Which lines of the data contain the string "incAbx"? Copy every one of them.

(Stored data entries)
╔══

-- ==== Sys2Proof/Certificates/Slice0/Obligations.lean ====
section
/-! DEFINITION. The statements about the machine, from the numbered rules of spec/. The tables of forms list, for each
instruction, its operand, its constructor and its opcode as the instruction's own rule gives them; `b`, `w` stand for an
operand byte and an operand word, at every value. A clause that rests on a decision (D) or a derivation that the spec
marks as its own, or on a log entry, is named where it stands. -/

namespace Sys2Proof.Machine

/-! ### Forms -/

/-- The nine operand forms of the accumulator instructions, each with its opcode. -/
def nineForms (imm zp zpx izx izy izp : Byte → Instr) (abs abx aby : Word → Instr)
    (oImm oZp oZpx oAbs oAbx oAby oIzx oIzy oIzp : Byte) (b : Byte) (w : Word) : List (Operand × Instr × Byte) :=
  [(.imm b, imm b, oImm), (.mem (.zp b), zp b, oZp), (.mem (.zpx b), zpx b, oZpx), (.mem (.abs w), abs w, oAbs),
   (.mem (.abx w), abx w, oAbx), (.mem (.aby w), aby w, oAby), (.mem (.izx b), izx b, oIzx),
   (.mem (.izy b), izy b, oIzy), (.mem (.izp b), izp b, oIzp)]

/-- LDA (R141). -/
def ldaForms : Byte → Word → List (Operand × Instr × Byte) :=
  nineForms .ldaImm .ldaZp .ldaZpx .ldaIzx .ldaIzy .ldaIzp .ldaAbs .ldaAbx .ldaAby
    0xA9 0xA5 0xB5 0xAD 0xBD 0xB9 0xA1 0xB1 0xB2
/-- LDX (R142). -/
def ldxForms (b : Byte) (w : Word) : List (Operand × Instr × Byte) :=
  [(.imm b, .ldxImm b, 0xA2), (.mem (.zp b), .ldxZp b, 0xA6), (.mem (.zpy b), .ldxZpy b, 0xB6),
   (.mem (.abs w), .ldxAbs w, 0xAE), (.mem (.aby w), .ldxAby w, 0xBE)]
/-- LDY (R143). -/
def ldyForms (b : Byte) (w : Word) : List (Operand × Instr × Byte) :=
  [(.imm b, .ldyImm b, 0xA0), (.mem (.zp b), .ldyZp b, 0xA4), (.mem (.zpx b), .ldyZpx b, 0xB4),
   (.mem (.abs w), .ldyAbs w, 0xAC), (.mem (.abx w), .ldyAbx w, 0xBC)]

/-- STA (R144). -/
def staForms (b : Byte) (w : Word) : List (AddrMode × Instr × Byte) :=
  [(.zp b, .staZp b, 0x85), (.zpx b, .staZpx b, 0x95), (.abs w, .staAbs w, 0x8D), (.abx w, .staAbx w, 0x9D),
   (.aby w, .staAby w, 0x99), (.izx b, .staIzx b, 0x81), (.izy b, .staIzy b, 0x91), (.izp b, .staIzp b, 0x92)]
/-- STX (R145). -/
def stxForms (b : Byte) (w : Word) : List (AddrMode × Instr × Byte) :=
  [(.zp b, .stxZp b, 0x86), (.zpy b, .stxZpy b, 0x96), (.abs w, .stxAbs w, 0x8E)]
/-- STY (R146). -/
def styForms (b : Byte) (w : Word) : List (AddrMode × Instr × Byte) :=
  [(.zp b, .styZp b, 0x84), (.zpx b, .styZpx b, 0x94), (.abs w, .styAbs w, 0x8C)]
/-- STZ (R147). -/
def stzForms (b : Byte) (w : Word) : List (AddrMode × Instr × Byte) :=
  [(.zp b, .stzZp b, 0x64), (.zpx b, .stzZpx b, 0x74), (.abs w, .stzAbs w, 0x9C), (.abx w, .stzAbx w, 0x9E)]

/-- ADC (R171). -/
def adcForms : Byte → Word → List (Operand × Instr × Byte) :=
  nineForms .adcImm .adcZp .adcZpx .adcIzx .adcIzy .adcIzp .adcAbs .adcAbx .adcAby
    0x69 0x65 0x75 0x6D 0x7D 0x79 0x61 0x71 0x72
/-- SBC (R172). -/
def sbcForms : Byte → Word → List (Operand × Instr × Byte) :=
  nineForms .sbcImm .sbcZp .sbcZpx .sbcIzx .sbcIzy .sbcIzp .sbcAbs .sbcAbx .sbcAby
    0xE9 0xE5 0xF5 0xED 0xFD 0xF9 0xE1 0xF1 0xF2
/-- AND (R173). -/
def andForms : Byte → Word → List (Operand × Instr × Byte) :=
  nineForms .andImm .andZp .andZpx .andIzx .andIzy .andIzp .andAbs .andAbx .andAby
    0x29 0x25 0x35 0x2D 0x3D 0x39 0x21 0x31 0x32
/-- ORA (R174). -/
def oraForms : Byte → Word → List (Operand × Instr × Byte) :=
  nineForms .oraImm .oraZp .oraZpx .oraIzx .oraIzy .oraIzp .oraAbs .oraAbx .oraAby
    0x09 0x05 0x15 0x0D 0x1D 0x19 0x01 0x11 0x12
/-- EOR (R175). -/
def eorForms : Byte → Word → List (Operand × Instr × Byte) :=
  nineForms .eorImm .eorZp .eorZpx .eorIzx .eorIzy .eorIzp .eorAbs .eorAbx .eorAby
    0x49 0x45 0x55 0x4D 0x5D 0x59 0x41 0x51 0x52
/-- CMP (R177). -/
def cmpForms : Byte → Word → List (Operand × Instr × Byte) :=
  nineForms .cmpImm .cmpZp .cmpZpx .cmpIzx .cmpIzy .cmpIzp .cmpAbs .cmpAbx .cmpAby
    0xC9 0xC5 0xD5 0xCD 0xDD 0xD9 0xC1 0xD1 0xD2
/-- CPX (R178). -/
def cpxForms (b : Byte) (w : Word) : List (Operand × Instr × Byte) :=
  [(.imm b, .cpxImm b, 0xE0), (.mem (.zp b), .cpxZp b, 0xE4), (.mem (.abs w), .cpxAbs w, 0xEC)]
/-- CPY (R179). -/
def cpyForms (b : Byte) (w : Word) : List (Operand × Instr × Byte) :=
  [(.imm b, .cpyImm b, 0xC0), (.mem (.zp b), .cpyZp b, 0xC4), (.mem (.abs w), .cpyAbs w, 0xCC)]
/-- BIT (R180). -/
def bitForms (b : Byte) (w : Word) : List (Operand × Instr × Byte) :=
  [(.mem (.zp b), .bitZp b, 0x24), (.mem (.abs w), .bitAbs w, 0x2C), (.mem (.zpx b), .bitZpx b, 0x34),
   (.mem (.abx w), .bitAbx w, 0x3C), (.imm b, .bitImm b, 0x89)]
/-- TSB (R181). -/
def tsbForms (b : Byte) (w : Word) : List (AddrMode × Instr × Byte) :=
  [(.zp b, .tsbZp b, 0x04), (.abs w, .tsbAbs w, 0x0C)]
/-- TRB (R182). -/
def trbForms (b : Byte) (w : Word) : List (AddrMode × Instr × Byte) :=
  [(.zp b, .trbZp b, 0x14), (.abs w, .trbAbs w, 0x1C)]

/-- The four memory forms of the shifts, rotates, increments and decrements, each with its opcode. -/
def fourForms (zp zpx : Byte → Instr) (abs abx : Word → Instr) (oZp oZpx oAbs oAbx : Byte) (b : Byte) (w : Word) :
    List (AddrMode × Instr × Byte) :=
  [(.zp b, zp b, oZp), (.zpx b, zpx b, oZpx), (.abs w, abs w, oAbs), (.abx w, abx w, oAbx)]

/-- ASL on memory (R201). -/
def aslForms := fourForms .aslZp .aslZpx .aslAbs .aslAbx 0x06 0x16 0x0E 0x1E
/-- LSR on memory (R202). -/
def lsrForms := fourForms .lsrZp .lsrZpx .lsrAbs .lsrAbx 0x46 0x56 0x4E 0x5E
/-- ROL on memory (R203). -/
def rolForms := fourForms .rolZp .rolZpx .rolAbs .rolAbx 0x26 0x36 0x2E 0x3E
/-- ROR on memory (R204). -/
def rorForms := fourForms .rorZp .rorZpx .rorAbs .rorAbx 0x66 0x76 0x6E 0x7E
/-- INC on memory (R205). -/
def incForms := fourForms .incZp .incZpx .incAbs .incAbx 0xE6 0xF6 0xEE 0xFE
/-- DEC on memory (R206). -/
def decForms := fourForms .decZp .decZpx .decAbs .decAbx 0xC6 0xD6 0xCE 0xDE

/-- The eight opcodes of a bit-indexed family: bit index, instruction, opcode. -/
def rmbForms (lo : Byte) : List (Nat × Instr × Byte) :=
  [(0, .rmb0 lo, 0x07), (1, .rmb1 lo, 0x17), (2, .rmb2 lo, 0x27), (3, .rmb3 lo, 0x37), (4, .rmb4 lo, 0x47),
   (5, .rmb5 lo, 0x57), (6, .rmb6 lo, 0x67), (7, .rmb7 lo, 0x77)]
/-- SMBn (R232). -/
def smbForms (lo : Byte) : List (Nat × Instr × Byte) :=
  [(0, .smb0 lo, 0x87), (1, .smb1 lo, 0x97), (2, .smb2 lo, 0xA7), (3, .smb3 lo, 0xB7), (4, .smb4 lo, 0xC7),
   (5, .smb5 lo, 0xD7), (6, .smb6 lo, 0xE7), (7, .smb7 lo, 0xF7)]
/-- BBRn (R233). -/
def bbrForms (lo off : Byte) : List (Nat × Instr × Byte) :=
  [(0, .bbr0 lo off, 0x0F), (1, .bbr1 lo off, 0x1F), (2, .bbr2 lo off, 0x2F), (3, .bbr3 lo off, 0x3F),
   (4, .bbr4 lo off, 0x4F), (5, .bbr5 lo off, 0x5F), (6, .bbr6 lo off, 0x6F), (7, .bbr7 lo off, 0x7F)]
/-- BBSn (R234). -/
def bbsForms (lo off : Byte) : List (Nat × Instr × Byte) :=
  [(0, .bbs0 lo off, 0x8F), (1, .bbs1 lo off, 0x9F), (2, .bbs2 lo off, 0xAF), (3, .bbs3 lo off, 0xBF),
   (4, .bbs4 lo off, 0xCF), (5, .bbs5 lo off, 0xDF), (6, .bbs6 lo off, 0xEF), (7, .bbs7 lo off, 0xFF)]

/-- The conditional branches and BRA (R251 to R259): instruction, opcode, whether it is taken in `s`. -/
def branchForms (off : Byte) (s : State) : List (Instr × Byte × Bool) :=
  [(.bcc off, 0x90, !s.p.getLsbD 0), (.bcs off, 0xB0, s.p.getLsbD 0), (.beq off, 0xF0, s.p.getLsbD 1),
   (.bne off, 0xD0, !s.p.getLsbD 1), (.bmi off, 0x30, s.p.getLsbD 7), (.bpl off, 0x10, !s.p.getLsbD 7),
   (.bvc off, 0x50, !s.p.getLsbD 6), (.bvs off, 0x70, s.p.getLsbD 6), (.bra off, 0x80, true)]

/-- The 44 reserved opcodes (R113), with the operand bytes they fetch: instruction, opcode, size. -/
def reservedForms (lo hi : Byte) : List (Instr × Byte × Nat) :=
  [(.res03, 0x03, 1), (.res13, 0x13, 1), (.res23, 0x23, 1), (.res33, 0x33, 1), (.res43, 0x43, 1), (.res53, 0x53, 1),
   (.res63, 0x63, 1), (.res73, 0x73, 1), (.res83, 0x83, 1), (.res93, 0x93, 1), (.resA3, 0xA3, 1), (.resB3, 0xB3, 1),
   (.resC3, 0xC3, 1), (.resD3, 0xD3, 1), (.resE3, 0xE3, 1), (.resF3, 0xF3, 1), (.res0B, 0x0B, 1), (.res1B, 0x1B, 1),
   (.res2B, 0x2B, 1), (.res3B, 0x3B, 1), (.res4B, 0x4B, 1), (.res5B, 0x5B, 1)] ++
  [(.res6B, 0x6B, 1), (.res7B, 0x7B, 1), (.res8B, 0x8B, 1), (.res9B, 0x9B, 1), (.resAB, 0xAB, 1), (.resBB, 0xBB, 1),
   (.resEB, 0xEB, 1), (.resFB, 0xFB, 1), (.res02 lo, 0x02, 2), (.res22 lo, 0x22, 2), (.res42 lo, 0x42, 2),
   (.res62 lo, 0x62, 2), (.res82 lo, 0x82, 2), (.resC2 lo, 0xC2, 2), (.resE2 lo, 0xE2, 2), (.res44 lo, 0x44, 2),
   (.res54 lo, 0x54, 2), (.resD4 lo, 0xD4, 2), (.resF4 lo, 0xF4, 2), (.res5C lo hi, 0x5C, 3), (.resDC lo hi, 0xDC, 3),
   (.resFC lo hi, 0xFC, 3)]

/-- The instruction runs in `s` as a read-modify-write on memory (R200): one read at the effective address, one write of
`r` there, then `P` becomes `p'`; nothing else changes. -/
def ModifiesByte (m : AddrMode) (i : Instr) (r p' : Byte) (s : State) : Prop :=
  ∃ t, exec i s = .next t ∧ WroteByte (eaOf m s) r (afterRead (eaOf m s) s) { t with p := s.p } ∧ t.p = p'

end Sys2Proof.Machine

open Sys2Proof Sys2Proof.Machine

/-! ### Encoding -/

/-- No bit of an encoding is dropped: the encoding of any instruction, followed by anything, decodes to it and leaves
what follows (R102, R112). -/
def Obligations.DecodeOfEncodeIsIdentity : Prop :=
  ∀ (i : Instr) (rest : List Byte), decode (encode i ++ rest) = .ok (i, rest)

/-- The other direction: what the decoder reads is the encoding of what it answers, so each byte string has one
meaning. -/
def Obligations.EncodeOfDecodeIsIdentity : Prop :=
  ∀ (bytes : List Byte) (i : Instr) (rest : List Byte), decode bytes = .ok (i, rest) → bytes = encode i ++ rest

/-- Every opcode, with any bytes after it, is an instruction of the size the table gives, and the instruction runs to a
next state in every state; the reserved ones change nothing (R116). -/
def Obligations.EveryOpcodeDecodesAndRuns : Prop :=
  (∀ op lo hi : Byte, ∃ (i : Instr) (rest : List Byte), decode [op, lo, hi] = .ok (i, rest) ∧
    encode i = [op, lo, hi].take (Config.size op) ∧ ∀ s : State, ∃ t, exec i s = .next t) ∧
  ∀ (lo hi : Byte) (s : State), ∀ f ∈ reservedForms lo hi, exec f.1 s = .next s

/-- Words written out from the encodings of the rules, one or two of each family, decode to their instructions (R108,
R111, R113, R141, R171, R205, R233, R259, R260, R300), and so do the source's own six bytes (R119). -/
def Obligations.WordsOfEachFamilyDecode : Prop :=
  decode [0xB1, 0x10] = .ok (.ldaIzy 0x10, []) ∧ decode [0x6D, 0x34, 0x12] = .ok (.adcAbs 0x1234, []) ∧
  decode [0xFE, 0x00, 0x02] = .ok (.incAbx 0x0200, []) ∧ decode [0x0F, 0x12, 0x05] = .ok (.bbr0 0x12 0x05, []) ∧
  decode [0x80, 0xFE] = .ok (.bra 0xFE, []) ∧ decode [0x7C, 0x10, 0x02] = .ok (.jmpIax 0x0210, []) ∧
  decode [0x00, 0xEA] = .ok (.brk, [0xEA]) ∧ decode [0x5C, 0x34, 0x12] = .ok (.res5C 0x34 0x12, []) ∧
  disassemble 0x0000 [0xA2, 0xFF, 0x9A, 0x20, 0x8B, 0xE4] =
    [(0x0000, .ldxImm 0xFF), (0x0002, .txs), (0x0003, .jsr 0xE48B)]

/-! ### The step -/

/-- When the bytes at `PC`, outside the device windows, decode to `i`, the step is `i` run with `PC` past it (R101).
That unmapped space reads as 0xEA (`plainByte`) is the spec's own decision D12 (R70; log 12). -/
def Obligations.StepRunsDecodedInstruction : Prop :=
  ∀ (s : State) (i : Instr) (rest : List Byte), s.st = .running →
    ¬ inDeviceWindow s.pc → ¬ inDeviceWindow (s.pc + 1) → ¬ inDeviceWindow (s.pc + 2) →
    decode [plainByte s s.pc, plainByte s (s.pc + 1), plainByte s (s.pc + 2)] = .ok (i, rest) →
    step s = exec i { s with pc := s.pc + BitVec.ofNat 16 (encode i).length }

/-- The step from anywhere, device windows among them (R101): the opcode is read first, then as many operand bytes as
`SIZE[op]` says, in address order, each read's effect seen by the next; the body runs with `PC = PCn`; the report holds
the bytes read. -/
def Obligations.StepFetchesThenRuns : Prop :=
  ∀ s : State, s.st = .running →
    let o := memRead s.pc s
    let l := memRead (s.pc + 1) o.2
    let h := memRead (s.pc + 2) l.2
    (Config.size o.1 = 1 → ∃ i, decode [o.1] = .ok (i, []) ∧ step s = exec i { o.2 with pc := s.pc + 1 } ∧
      stepReport s = .executed o.1 none none) ∧
    (Config.size o.1 = 2 → ∃ i, decode [o.1, l.1] = .ok (i, []) ∧ step s = exec i { l.2 with pc := s.pc + 2 } ∧
      stepReport s = .executed o.1 (some l.1) none) ∧
    (Config.size o.1 = 3 → ∃ i, decode [o.1, l.1, h.1] = .ok (i, []) ∧ step s = exec i { h.2 with pc := s.pc + 3 } ∧
      stepReport s = .executed o.1 (some l.1) (some h.1)) ∧
    (Config.size o.1 = 1 ∨ Config.size o.1 = 2 ∨ Config.size o.1 = 3)

/-- The boot step (R423): `PC` from 0xFFFC (low) and 0xFFFD (high), `ST` running, and, by the spec's own decision D39,
nothing else. -/
def Obligations.BootStepLoadsResetVector : Prop :=
  ∀ s : State, s.st = .booting →
    step s = .next { s with pc := memWord s 0xFFFC 0xFFFD, st := .running } ∧
    stepReport s = .bootJump (memWord s 0xFFFC 0xFFFD)

/-- The transitions of `ST` (R32): reset, the boot step, an instruction, WAI, STP, a step while waiting or stopped, and
`resume`, its no-op in running being the spec's own derivation and its refusal in booting the spec's own decision D15.
-/
def Obligations.ExecutionStateTransitions : Prop :=
  (∀ (sel : Subsystems) (d : CpuDraws) (s : State), sel.cpu = true → (resetSubsystems sel d s).st = .booting ∧
    (resetSubsystems sel d s).a = d.a ∧ (resetSubsystems sel d s).x = d.x ∧ (resetSubsystems sel d s).y = d.y ∧
    (resetSubsystems sel d s).sp = d.sp ∧ (resetSubsystems sel d s).p = d.p ||| 0x20) ∧
  (∀ s : State, s.st = .booting → step s = .next { s with pc := memWord s 0xFFFC 0xFFFD, st := .running } ∧
    stepReport s = .bootJump (memWord s 0xFFFC 0xFFFD)) ∧
  (∀ (i : Instr) (s : State), i ≠ .wai → i ≠ .stp → ∃ t, exec i s = .next t ∧ t.st = s.st) ∧
  (∀ s : State, exec .wai s = .next { s with st := .waiting }) ∧
  (∀ s : State, exec .stp s = .next { s with st := .stopped }) ∧
  (∀ s : State, s.st = .waiting → step s = .next s ∧ stepReport s = .waiting ∧
    resume s = .next { s with st := .running }) ∧
  (∀ s : State, s.st = .stopped → step s = .next s ∧ stepReport s = .stopped ∧
    resume s = .next { s with st := .running }) ∧
  (∀ s : State, s.st = .running → resume s = .next s) ∧
  (∀ s : State, s.st = .booting → resume s = .refused .resumeWhileBooting)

╚══

[REPLY]:
def incForms := fourForms .incZp .incZpx .incAbs .incAbx 0xE6 0xF6 0xEE 0xFE
  decode [0xFE, 0x00, 0x02] = .ok (.incAbx 0x0200, []) ∧ decode [0x0F, 0x12, 0x05] = .ok (.bbr0 0x12 0x05, []) ∧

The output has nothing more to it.